Thank you, @TW_Tones, @etardiff, and @pmario, very much for your help! I’d love to hear any feedback, but I feel I have this in good enough shape right now to move back to working on the main content.

2 Likes

It makes me ask the question if we could use the tm-http* messages made available a few versions ago to test each of a filtered set of html links for validity, that is that the destination exists.

Hmmm, I’m not sure if this is what you meant, but I could see that as an interesting alternative for the Article/Chapter distinction.
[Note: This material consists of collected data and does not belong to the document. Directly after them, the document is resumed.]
-- ==== Sys2Proof/Machine/Dispatch.lean ====
section
/-! DEFINITION. The Decoder/Executor's dispatch: one arm per instruction, one meaning per arm (`47_step_driver.md` R190 step 7). -/

namespace Sys2Proof.Machine

def exec (i : Instr) (s : State) : Host.Outcome State Fault Refusal :=
  match i with
  -- control flow (40_control_flow.md)
  | .jp nnn => Sys2Proof.Machine.execJp nnn s
  | .call nnn => Sys2Proof.Machine.execCall nnn s
  | .ret => Sys2Proof.Machine.execRet s
  | .seImm x nn => Sys2Proof.Machine.execSeImm x nn s
  | .sneImm x nn => Sys2Proof.Machine.execSneImm x nn s
  | .seReg x y => Sys2Proof.Machine.execSeReg x y s
  | .sneReg x y => Sys2Proof.Machine.execSneReg x y s
  | .jpV0 nnn => Sys2Proof.Machine.execJpV0 nnn s
  -- register operations (41_register_ops.md)
  | .ldImm x nn => Sys2Proof.Machine.execLdImm x nn s
  | .addImm x nn => Sys2Proof.Machine.execAddImm x nn s
  | .ldReg x y => Sys2Proof.Machine.execLdReg x y s
  | .or x y => Sys2Proof.Machine.execOr x y s
  | .and x y => Sys2Proof.Machine.execAnd x y s
  | .xor x y => Sys2Proof.Machine.execXor x y s
  | .addReg x y => Sys2Proof.Machine.execAddReg x y s
  | .sub x y => Sys2Proof.Machine.execSub x y s
  | .subn x y => Sys2Proof.Machine.execSubn x y s
  | .shr x y => Sys2Proof.Machine.execShr x y s
  | .shl x y => Sys2Proof.Machine.execShl x y s
  -- address register and memory (42_memory_ops.md)
  | .ldI nnn => Sys2Proof.Machine.execLdI nnn s
  | .ldF x => Sys2Proof.Machine.execLdF x s
  | .addI x => Sys2Proof.Machine.execAddI x s
  | .ldB x => Sys2Proof.Machine.execLdB x s
  | .storeRegs x => Sys2Proof.Machine.execStoreRegs x s
  | .loadRegs x => Sys2Proof.Machine.execLoadRegs x s
  -- random (43_random.md)
  | .rnd x nn => Sys2Proof.Machine.execRnd x nn s
  -- keys (44_input.md)
  | .skp x => Sys2Proof.Machine.execSkp x s
  | .sknp x => Sys2Proof.Machine.execSknp x s
  | .ldKey x => Sys2Proof.Machine.execLdKey x s
  -- timers (45_timers.md)
  | .ldFromDT x => Sys2Proof.Machine.execLdFromDT x s
  | .ldDT x => Sys2Proof.Machine.execLdDT x s
  | .ldST x => Sys2Proof.Machine.execLdST x s
  -- display (46_display.md)
  | .cls => Sys2Proof.Machine.execCls s
  | .drw x y n => Sys2Proof.Machine.execDrw x y n s

end Sys2Proof.Machine
end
Most everything is a Chapter, but a few are called articles, and we could first test if the content we’re looking for is under chap_NNN and if not, check art_NNN. It might simplify a bit of the logic. But that would have to come at the expense of making an HTTP for every such link we want to render.

To use if for sections would be more problematic, since that would involve parsing the chapter(/article) documents. I definitely wouldn’t want to do that in real time.

Or did you have some other idea entirely?

I was only thinking once you construct the links that initialy or in a couple of years if there were a way to have all the links tested to ensure no “link rot” had occured.

  • Something any wiki with external links could benifit from.
1 Like

This could be related to this item Using links[] in current tiddler which would support extracting a full prety/title/link from the content of one or more “links” within a tiddler.

  • ie; Each tiddler could do a link rot test of external links once opened. may be a long bow to draw, but maybe not.

That’s an interesting concept. I don’t think it would work well here, as we’d actually have to parse the page, and not just check HTTP headers, since our links all have a #fragment-identifier, pointing to a part of the page. We’d have to parse to know if that id actually exists. But I can see the potential usefulness in other circumstances.